# West German Show line breeder reccomendations in the Southeast



## NCmom (Feb 27, 2011)

Hello everyone! I am looking for a reputable West German Show line breeder. The general areas I am looking are NC, VA, SC, TN, MD, GA. The only specific is that I would like the breeder to emphasize working the dogs. I know they are all titled but would prefer a breeder that works and titles his or her own dogs and the dogs actually show good ability to work. The dog will be our family companion but I would also like to work the dog in obedience and maybe dabble in Schutzhund...maybe. Working line dogs are not for me but I certainly appreciate their ability.

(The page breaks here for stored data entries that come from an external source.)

-- ==== Sys2Proof/Laws/Vlan.lean ====
section
/-! SUPPORT. The VLAN table: its searches as first slots, and its three writers keep the context sound. -/

namespace Sys2Proof.Machine

/-! ### Searches -/

theorem findIdx?_eq_some_iff (ss : List Slot) (P : Slot → Bool) (k : Nat) :
    ss.findIdx? P = some k ↔ isFirstSlot ss (fun x => P x = true) k := by
  rw [List.findIdx?_eq_some_iff_getElem]
  constructor
  · rintro ⟨h, hp, hn⟩
    refine ⟨⟨ss[k], List.getElem?_eq_getElem h, hp⟩, fun j hj sl hsl => ?_⟩
    obtain ⟨hj', rfl⟩ := List.getElem?_eq_some_iff.1 hsl
    exact hn j hj
  · rintro ⟨⟨sl, hsl, hp⟩, hn⟩
    obtain ⟨h, rfl⟩ := List.getElem?_eq_some_iff.1 hsl
    exact ⟨h, hp, fun j hj => hn j hj _ (List.getElem?_eq_getElem (by omega))⟩

theorem find?_eq_some_iff (ss : List Slot) (P : Slot → Bool) (x : Slot) :
    ss.find? P = some x ↔ ∃ k, isFirstSlot ss (fun x => P x = true) k ∧ ss[k]? = some x := by
  rw [List.find?_eq_some_iff_getElem]
  constructor
  · rintro ⟨hp, k, h, rfl, hn⟩
    refine ⟨k, ⟨⟨ss[k], List.getElem?_eq_getElem h, hp⟩, fun j hj sl hsl => ?_⟩, List.getElem?_eq_getElem h⟩
    obtain ⟨hj', rfl⟩ := List.getElem?_eq_some_iff.1 hsl
    simpa using hn j hj
  · rintro ⟨k, ⟨⟨sl, hsl, hp⟩, hn⟩, hx⟩
    obtain ⟨h, rfl⟩ := List.getElem?_eq_some_iff.1 hx
    rw [List.getElem?_eq_getElem h, Option.some.injEq] at hsl
    subst hsl
    exact ⟨hp, k, h, rfl, fun j hj => by simpa using hn j hj _ (List.getElem?_eq_getElem (by omega))⟩

/-- At most one slot is the first. -/
theorem isFirstSlot_unique {ss : List Slot} {P : Slot → Prop} {j k : Nat} (hj : isFirstSlot ss P j)
    (hk : isFirstSlot ss P k) : j = k := by
  obtain ⟨⟨a, ha, pa⟩, na⟩ := hj
  obtain ⟨⟨b, hb, pb⟩, nb⟩ := hk
  rcases Nat.lt_trichotomy j k with h | h | h
  · exact absurd pa (nb j h a ha)
  · exact h
  · exact absurd pb (na k h b hb)

theorem firstBound_eq_none (ss : List Slot) (i : Nat) : firstBound ss i = none ↔ ∀ sl ∈ ss, sl.bound ≠ some i := by
  simp [firstBound]

theorem firstBound_eq_some (ss : List Slot) (i k : Nat) :
    firstBound ss i = some k ↔ isFirstSlot ss (fun x => x.bound = some i) k := by
  simp [firstBound, findIdx?_eq_some_iff]

theorem findPair_eq_none {u t : Tag} (ht : t ≠ u) (ss : List Slot) (i : Nat) :
    findPair u ss i t = none ↔ ∀ sl ∈ ss, ¬ (sl.bound = some i ∧ sl.tag = t) := by
  simp [findPair, ht]

theorem findPair_eq_some {u t : Tag} (ht : t ≠ u) (ss : List Slot) (i k : Nat) :
    findPair u ss i t = some k ↔ isFirstSlot ss (fun x => x.bound = some i ∧ x.tag = t) k := by
  simp [findPair, findIdx?_eq_some_iff, ht]

theorem freeBound_eq_none (u : Tag) (ss : List Slot) (i : Nat) :
    freeBound u ss i = none ↔ ∀ sl ∈ ss, ¬ (sl.bound = some i ∧ sl.tag = u) := by
  simp [freeBound]

theorem freeBound_eq_some (u : Tag) (ss : List Slot) (i k : Nat) :
    freeBound u ss i = some k ↔ isFirstSlot ss (fun x => x.bound = some i ∧ x.tag = u) k := by
  simp [freeBound, findIdx?_eq_some_iff]

/-- Free for VLAN_INIT: untagged, and unbound where `INIT_FREE_SLOT = unbound`. -/
theorem initFree_eq_none (m : InitFreeSlot) (u : Tag) (ss : List Slot) :
    initFree m u ss = none ↔ ∀ sl ∈ ss, ¬ (sl.tag = u ∧ (m = .unbound → sl.bound = none)) := by
  cases m <;> simp [initFree, Option.isSome_iff_ne_none]

theorem initFree_eq_some (m : InitFreeSlot) (u : Tag) (ss : List Slot) (k : Nat) :
    initFree m u ss = some k ↔ isFirstSlot ss (fun x => x.tag = u ∧ (m = .unbound → x.bound = none)) k := by
  cases m <;> simp [initFree, findIdx?_eq_some_iff]

/-! ### Writes of one slot -/

theorem setSlotTag_eq {ss : List Slot} {k : Nat} {sl : Slot} (h : ss[k]? = some sl) (t : Tag) :
    setSlotTag ss k t = ss.set k { sl with tag := t } := by
  rw [setSlotTag, List.modify_eq_set_getElem?, h]; rfl

theorem setSlotBound_eq {ss : List Slot} {k : Nat} {sl : Slot} (h : ss[k]? = some sl) (i : Nat) :
    setSlotBound ss k i = ss.set k { sl with bound := some i } := by
  rw [setSlotBound, List.modify_eq_set_getElem?, h]; rfl

/-! ### Soundness -/

theorem boundOnce_iff (x : Context) :
    x.boundOnce ↔ ∀ (j k i : Nat) (a b : Slot), x.slots[j]? = some a → x.slots[k]? = some b → a.bound = some i →
      b.bound = some i → j = k := by
  rw [Context.boundOnce, List.pairwise_iff_getElem]
  constructor
  · intro h j k i a b ha hb hi hi'
    obtain ⟨hj, rfl⟩ := List.getElem?_eq_some_iff.1 ha
    obtain ⟨hk, rfl⟩ := List.getElem?_eq_some_iff.1 hb
    rcases Nat.lt_trichotomy j k with l | l | l
    · rcases h j k hj hk l with e | e <;> simp_all
    · exact l
    · rcases h k j hk hj l with e | e <;> simp_all
  · intro h j k hj hk l
    cases e : x.slots[j].bound with
    | none => exact .inl rfl
    | some i =>
      refine .inr fun e' => ?_
      have := h j k i _ _ (List.getElem?_eq_getElem hj) (List.getElem?_eq_getElem hk) e e'.symm
      omega

@[simp] theorem Context.bit_set (ss : List Slot) (n : Nat) (bs : List Bool) (v : Bool) {i : Nat} (hi : i < bs.length)
    (j : Nat) (b : Bool) :
    (⟨ss, n, bs.set i b, v⟩ : Context).bit j = if j = i then b else bs.getD j false := by
  unfold Context.bit
  by_cases h : j = i
  · subst h; simp [hi]
  · simp [Ne.symm h, h]

/-- Replacing one slot changes the number of tagged ones by what that slot was and becomes. -/
theorem taggedSlots_set {u : Tag} {ss : List Slot} {k : Nat} {a : Slot} (h : ss[k]? = some a) (b : Slot) :
    taggedSlots u (ss.set k b) + (if a.tag = u then 0 else 1) = taggedSlots u ss + (if b.tag = u then 0 else 1) := by
  obtain ⟨hk, rfl⟩ := List.getElem?_eq_some_iff.1 h
  have pos : ss[k].tag ≠ u → 0 < taggedSlots u ss := fun ne =>
    List.countP_pos_iff.2 ⟨_, List.getElem_mem hk, by simpa using ne⟩
  unfold taggedSlots at *
  rw [List.countP_set hk]
  by_cases h1 : ss[k].tag = u <;> by_cases h2 : b.tag = u <;> simp [h1, h2]
  · have := pos h1; omega
  · have := pos h1; omega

Thanks in advance for all the reccomendations.


----------



## wolfstraum (May 2, 2003)

Drache Feld :: german shepherd/schutzhund


----------



## GSD Fan (Sep 20, 2010)

Here's a West German Show breeder in NC you might be interested in:
Haus Brezel - German Shepherd Breeder | Trained German Shepherds | AKC German Shepherds

Good Luck in your search!


----------



## GSDOWNED (Mar 16, 2010)

Schneiden Fels German Shepherds, German Shepherds, German Shepherd, German Shepherd Dog, German Shepards, Shepherds, GSD, GSDs, pet, dog, breeder, import, importer, show, obedience, schutzhund, protection, tracking, ring sport, agility, specialty, cl


----------



## Mary&Stella (Jan 1, 2011)

Stellas breeder here in Germanyy ships puppies to Haus Brezel, they appear to have puppies comming, and one litter has the same dad as Stells Vasco!


----------